• [What to produce] Your answer should be the lines of the listing that contain the word "branchTo".

━━━━━ Given data ━━━━━

/-- Settles O37. -/
theorem comparisonResults : Obligations.ComparisonResults := by
  intro s ra rb k ha tells
  have told (a b : Word) : tells a b (subFlags s.cfg.subCarry a b true).flags := by
    refine ⟨rfl, z_compare_iff _ a b, n_ne_v_compare_iff _ a b, fun hp => ?_⟩
    rw [hp]
    exact c_compare_iff a b
  refine ⟨fun hb => ?_, ?_, fun w hw => ?_, fun w hw => ?_⟩
  · exact (ready_of_sources rfl rfl (by simp [reads, ha, hb])).completes
      ⟨told _ _, effect_inSequence rfl s⟩
  · exact (ready_of_sources rfl rfl (by simp [reads, ha])).completes
      ⟨told _ _, effect_inSequence rfl s⟩
  · simp only [decode, hw]
  · simp only [decode, hw]

/-! ### An instruction after another -/

/-- No instruction makes a register unreadable (R23). -/
theorem readable_reg_effect {s : State} {r : Reg} (h : s.readable (.reg r) = true) (i : Instr) :
    (effect i s).readable (.reg r) = true := by
  obtain ⟨hup, hlo⟩ := effect_keeps_reg_marks i s r
  obtain ⟨before, -⟩ := readableMeansWrittenOrDrawn s
  obtain ⟨after, -⟩ := readableMeansWrittenOrDrawn (effect i s)
  rw [after, effect_cfg]
  exact ((before r).1 h).imp_right (And.imp hup hlo)

/-- A flag that an instruction wrote may be read (R36). -/
theorem readable_flag_effect {i : Instr} {f : Flag} (h : f ∈ flagsWritten i) (s : State) :
    (effect i s).readable (.flag f) = true :=
  State.canRead_iff.2 (.inr (effect_marks_flags i s f h))

theorem reg_effect_of_not_dest {i : Instr} {r : Reg} (h : r ∉ destRegs i) (s : State) :
    (effect i s).reg r = s.reg r := by
  obtain ⟨hregs, -⟩ := effect_onlyWrites i s
  exact (hregs r h).1

/-! ### Conditional branches after a comparison -/

/-- A branch that reads its flags goes to its target exactly on its condition (R180). -/
theorem branch_goes {i : Instr} {t : State} {taken : Bool} {off : Int} {condition : Prop}
    (ready : Ready i t) (hpc : nextPc i t = t.branchTo taken off)
    (hc : taken = true ↔ condition) :
    ∃ u, exec i t = .next u ∧
      (condition → u.pc = t.truncPc (t.pc + BitVec.ofInt 16 off)) ∧
      (¬ condition → InSequence t u) := by
  refine ⟨effect i t, ready.exec, fun h => ?_, fun h => ?_⟩
  · rw [effect_pc, hpc, State.branchTo, if_pos (hc.2 h), State.branchTarget]
  · rw [InSequence, effect_pc, hpc, State.branchTo, if_neg (mt hc.1 h)]

/-- Settles O38. -/
theorem compareThenBranchDecidesTheOrder : Obligations.CompareThenBranchDecidesTheOrder := by
  intro s ra rb off ha hb
  have cmp : Ready (.cmp ra rb) s := ready_of_sources rfl rfl (by simp [reads, ha, hb])
  have readable (f : Flag) : (effect (.cmp ra rb) s).readable (.flag f) = true :=
    readable_flag_effect f.mem_all s
  have hz := z_compare_iff s.cfg.subCarry (s.reg ra) (s.reg rb)
  have hnv := n_ne_v_compare_iff s.cfg.subCarry (s.reg ra) (s.reg rb)
  refine ⟨_, cmp.exec, branch_goes ?_ rfl hz, branch_goes ?_ rfl ?_, branch_goes ?_ rfl ?_,
    branch_goes ?_ rfl ?_⟩
  · exact ready_of_sources rfl rfl (by simp [reads, readable])
  · exact ready_of_sources rfl rfl (by simp [reads, readable])
  · rw [Bool.not_eq_true', ← Bool.not_eq_true]
    exact not_congr hz
  · exact ready_of_sources rfl rfl (by simp [reads, readable])
  · exact bne_iff_ne.trans hnv
  · exact ready_of_sources rfl rfl (by simp [reads, readable])
  · rw [beq_iff_eq, ← not_ne_iff, ← not_lt]
    exact not_congr hnv
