-- ==== Sys2Proof/Word.lean ====
section
/-! DEFINITION. The one width of the block: the 32-bit word of the port, of every register and of every ring cell (rules R10, R12, R71, R89). -/

namespace Sys2Proof

/-- A word of the port, of a register or of a ring cell (`WORD` of rule R10; rules R71 and R89). -/
abbrev Word := BitVec 32

/-- An IEEE 754 binary32 value carried in a word (rule R12). The arithmetic of rule R13 is in
`Sys2Proof/Machine/Float.lean`. -/
abbrev F32 := Word

end Sys2Proof
end

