-- ==== Sys2Proof/Machine/Num.lean ====
section
/-! DEFINITION. The numerics record `NUM` (rules R16, R17): the values that rule R17 fixes, the bounds it requires, and the constants of `Config` for everything else; the named constants (rule R18), the dB conversions (rule R16), and the open curves with their required properties (rules R295, R323). -/

namespace Sys2Proof

/-! ### Literals: the binary32 value nearest to each decimal of a rule (rule R13) -/

/-- The magnitude bits of the binary32 value nearest to the decimal `n / d`. -/
def F32.nearest (n d : Nat) : Nat := roundMag (n * 2 ^ 149) d

/-- `0.5` -/
def F32.half : F32 := 0x3F000000
/-- `3.0` -/
def F32.three : F32 := 0x40400000
/-- `4.0` -/
def F32.four : F32 := 0x40800000
/-- `6.0` -/
def F32.six : F32 := 0x40C00000
/-- `8.0` -/
def F32.eight : F32 := 0x41000000
/-- `10.0` -/
def F32.ten : F32 := 0x41200000
/-- `12.0` -/
def F32.twelve : F32 := 0x41400000
/-- `20.0` -/
def F32.twenty : F32 := 0x41A00000
/-- `40.0` -/
def F32.forty : F32 := 0x42200000
/-- `50.0` -/
def F32.fifty : F32 := 0x42480000
/-- `90.0` -/
def F32.ninety : F32 := 0x42B40000
/-- `100.0` -/
def F32.hundred : F32 := 0x42C80000
/-- `200.0` -/
def F32.twoHundred : F32 := 0x43480000
/-- `1000.0` -/
def F32.thousand : F32 := 0x447A0000
/-- `PI`, bits `0x40490FDB` (rule R18) -/
def F32.pi : F32 := 0x40490FDB
/-- `INV_SQRT8`, bits `0x3EB504F3` (rule R18) -/
def F32.invSqrt8 : F32 := 0x3EB504F3

/-! ### The functions of `NUM` (rule R17) -/

/-- The NaN that function number `f` of `NUM` returns on a NaN operand. -/
def Num.nan (f : Nat) (a b : F32) : F32 := F32.quiet (Config.numNaN f a b)

/-- Whether `exp` underflows at the negative `x`: the real `e^x` is below `2^-126`, the smallest normal number, from
`x = -87.33655` (bits `0xC2AEAC50`) down. Rule R17 says `underflow` and not where it begins; log entry 7. -/
def expUnderflows (x : F32) : Bool := decide (0x42AEAC50 ≤ F32.mag x)

/-- `NUM.exp`: `exp(-inf) = +0.0`, `exp(±0.0) = 1.0`, and `0 < exp(x) < 1` for a finite negative `x`, where only an `x` at
which it underflows may give `+0.0` (log entry 7). -/
def Num.exp (x : F32) : F32 :=
  if F32.isNaN x then Num.nan 0 x 0
  else if x = F32.negInf then F32.zero
  else if F32.isZero x then F32.one
  else if F32.sign x then
    (if F32.lt F32.zero (Config.exp x) && F32.lt (Config.exp x) F32.one then Config.exp x
     else if expUnderflows x then F32.zero
     else 0x3F7FFFFF)
  else Config.exp x

/-- `NUM.log10`: `log10(1.0) = +0.0`, `log10(+0.0) = -inf`. -/
def Num.log10 (x : F32) : F32 :=
  if F32.isNaN x then Num.nan 1 x 0
  else if x = F32.one then F32.zero
  else if x = F32.zero then F32.negInf
  else Config.log10 x

/-- `NUM.pow(b, e)`: `pow(b, ±0.0) = 1.0` for every `b` (log entry 8 for a NaN `b`), and `pow(10.0, x) > 0` for finite
`x`. -/
def Num.pow (b e : F32) : F32 :=
  if F32.isZero e then F32.one
  else if F32.isNaN b || F32.isNaN e then Num.nan 2 b e
  else if b = F32.ten && F32.isFinite e then
    (if F32.lt F32.zero (Config.pow b e) then Config.pow b e else 0x00000001)
  else Config.pow b e

/-- `NUM.tan`: `tan(±0.0) = ±0.0`. -/
def Num.tan (x : F32) : F32 :=
  if F32.isNaN x then Num.nan 3 x 0 else if F32.isZero x then x else Config.tan x

/-- `NUM.tanh`: `tanh(±0.0) = ±0.0`, `|tanh(x)| <= 1.0`. -/
def Num.tanh (x : F32) : F32 :=
  if F32.isNaN x then Num.nan 4 x 0
  else if F32.isZero x then x
  else if F32.le (F32.abs (Config.tanh x)) F32.one then Config.tanh x
  else F32.one

/-- `NUM.sin`: `sin(±0.0) = ±0.0`. -/
def Num.sin (x : F32) : F32 :=
  if F32.isNaN x then Num.nan 5 x 0 else if F32.isZero x then x else Config.sin x

/-- `NUM.cos`: `cos(±0.0) = 1.0`. -/
def Num.cos (x : F32) : F32 :=
  if F32.isNaN x then Num.nan 6 x 0 else if F32.isZero x then F32.one else Config.cos x

/-- `NUM.sqrt`: the IEEE correctly rounded square root. -/
def Num.sqrt (x : F32) : F32 :=
  if F32.isNaN x then Num.nan 7 x 0
  else if F32.isZero x then x
  else if F32.sign x then Num.nan 7 x 0
  else if F32.isInf x then x
  else F32.ofParts false (sqrtMag (F32.units x))

/-! ### The dB conversions (rule R16) -/

/-- `db2lin(d) = NUM.pow(10.0, d / 20.0)` -/
def Ctx.db2lin (p : Ctx) (d : F32) : F32 := Num.pow F32.ten (p.div d F32.twenty)

/-- `lin2db(v) = 20.0 * NUM.log10(v)` -/
def Ctx.lin2db (p : Ctx) (v : F32) : F32 := p.mul F32.twenty (Num.log10 v)

/-! ### The open curves (rules R10, R295, R323) -/

/-- The greatest of `0` and `f 1`, …, `f n`: what makes a curve monotone, and leaves a monotone one as it is. -/
def runningMax (f : Nat → Nat) : Nat → Nat
  | 0 => 0
  | n + 1 => max (runningMax f n) (f (n + 1))

/-- Curve `n` of `softclip2` on a positive operand, by magnitude bits: between `±0.0` and `2.0`, and non-decreasing
(rule R295). The bits of non-negative values rise with the values, so the greatest value up to `v` has the greatest
bits. The sign of a zero result is the curve's. -/
def softclip2Pos (n : Nat) (v : F32) : F32 :=
  let m := runningMax (fun k => min 0x40000000 (F32.mag (Config.softclip2 n (BitVec.ofNat 32 k)))) (F32.mag v)
  F32.ofParts (m == 0 && F32.sign (Config.softclip2 n v)) m

/-- `softclip2` (rule R295): the default is the hard clamp; another curve is odd, keeps a zero, stays within `±2.0` and
is monotone non-decreasing. Its value on a NaN is open, but for the default, which gives `-2.0`. Log entry 9. -/
def Ctx.softclip (p : Ctx) (v : F32) : F32 :=
  match p.softclip2 with
  | .standard => F32.clamp v (F32.neg F32.two) F32.two
  | .other n =>
    if F32.isNaN v then Config.softclip2 n v
    else if F32.isZero v then v
    else if F32.sign v then F32.neg (softclip2Pos n (F32.neg v))
    else softclip2Pos n v

/-- `fdn_fb` (rules R10, R323): the default `0.80 + (0.19 * s)`, or another function with values in `0.80..0.99`. -/
def Ctx.fdnGain (p : Ctx) (s : F32) : F32 :=
  match p.fdnFb with
  | .standard => p.add 0x3F4CCCCD (p.mul 0x3E428F5C s)
  | .other n =>
    if F32.le 0x3F4CCCCD (Config.fdnFb n s) && F32.le (Config.fdnFb n s) 0x3F7D70A4 then Config.fdnFb n s
    else 0x3F4CCCCD

/-- `fdn_len_scale` (rules R10, R323): the default `0.25 + (0.75 * s)`, or another function with positive values. -/
def Ctx.fdnScale (p : Ctx) (s : F32) : F32 :=
  match p.fdnLenScale with
  | .standard => p.add 0x3E800000 (p.mul 0x3F400000 s)
  | .other n => if F32.lt F32.zero (Config.fdnLenScale n s) then Config.fdnLenScale n s else F32.one

/-- `FDN_LEN_REF[i]`, a positive integer (rules R10, R323; log entry 3). -/
def Ctx.fdnLenRefAt (p : Ctx) (i : Nat) : Nat :=
  match p.fdnLenRef with
  | .given lens => lens.getD i 1
  | .unstated => max 1 (Config.fdnLenRef i)

end Sys2Proof
end

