-- ==== Sys2Proof/WellFormed.lean ====
section
/-! DEFINITION. The field rules of rule R118 that depend on the build: a command that breaks one is `Illegal`. (What a command word can break whatever the build is refused by the decoder, by name.) -/

namespace Sys2Proof

/-- `CH < NCH`, for a per-channel command (rule R118). -/
def channelOk (p : Params) (ch : BitVec 4) : Bool := decide (ch.toNat < p.nch)

/-- `IDX < NEQ`, for a BQ or SVF command that takes `idx` (rule R118). -/
def bandOk (p : Params) (idx : BitVec 8) : Bool := decide (idx.toNat < p.neq)

/-- `CH` even and `CH + 1 < NCH`, for `WID.PROC` (rule R118). -/
def pairOk (p : Params) (ch : BitVec 4) : Bool := decide (ch.toNat % 2 = 0) && decide (ch.toNat + 1 < p.nch)

/-- The command is one of rule R116 for this build: its channel, pair, band or register address exists (rule R118),
and it has the number of operand words that rule R110 gives it. -/
def Instr.wellFormed (p : Params) : Instr → Bool
  | .envProc ch _ | .gateProc ch _ | .agcProc ch _ | .deessProc ch _ | .compProc ch _ | .fetProc ch _
  | .satProc ch _ | .pitchProc ch _ | .dlyProc ch _ | .rvsProc ch _ | .fdnProc ch _ | .limProc ch _
  | .osUp ch _ | .osDown ch _ _ _ _ | .xnAcc ch _ => channelOk p ch
  | .bqProc ch idx _ | .svfProc ch idx _ => channelOk p ch && bandOk p idx
  | .bqCfg idx _ _ _ _ | .bqGoff idx _ | .svfCfg idx _ _ _ _ | .svfGoff idx _ => bandOk p idx
  | .widProc ch _ _ => pairOk p ch
  | .pipeFrame xs => decide (xs.length = p.nch)
  | .pipeRestore n ws => decide (ws.length = n.toNat)
  | .rd u ch idx reg => addressOk p u ch.toNat idx.toNat reg.toNat
  | .wr u ch idx reg _ => addressOk p u ch.toNat idx.toNat reg.toNat
  | .envRst _ | .envCfg _ _ | .bqRst _ | .svfRst _ | .gateRst _ | .gateCfg _ _ _ _ _ _ | .agcRst _
  | .agcCfg _ _ _ _ | .agcExt _ _ | .deessRst _ | .deessCfg _ _ _ _ _ _ | .compRst _ | .compCfg _ _ _ _ _ _
  | .fetRst _ | .fetCfg _ _ _ _ _ | .fetThoff _ | .satRst _ | .satCfg _ _ | .satDscale _ | .pitchRst _
  | .pitchCfg _ _ | .dlyRst _ | .dlyCfg _ _ _ | .rvsRst _ | .rvsCfg _ _ _ | .fdnRst _ | .fdnCfg _ _ _
  | .widRst _ | .widCfg _ _ _ | .osRst | .limRst _ | .limCfg _ _ _ | .xnRst _ | .xnCfg _ _ _ _ _ _ _
  | .xnAnalyze | .pipeRst _ _ | .pipeCfg _ _ _ _ _ | .pipeBegin | .pipeEnd | .pipeDeinit | .pipeSave => true

end Sys2Proof
end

━━━━━

• [Problem solution]
    (ready : Ready i t) (hpc : nextPc i t = t.branchTo taken off)
  · rw [effect_pc, hpc, State.branchTo, if_pos (hc.2 h), State.branchTarget]
  · rw [InSequence, effect_pc, hpc, State.branchTo, if_neg (mt hc.1 h)]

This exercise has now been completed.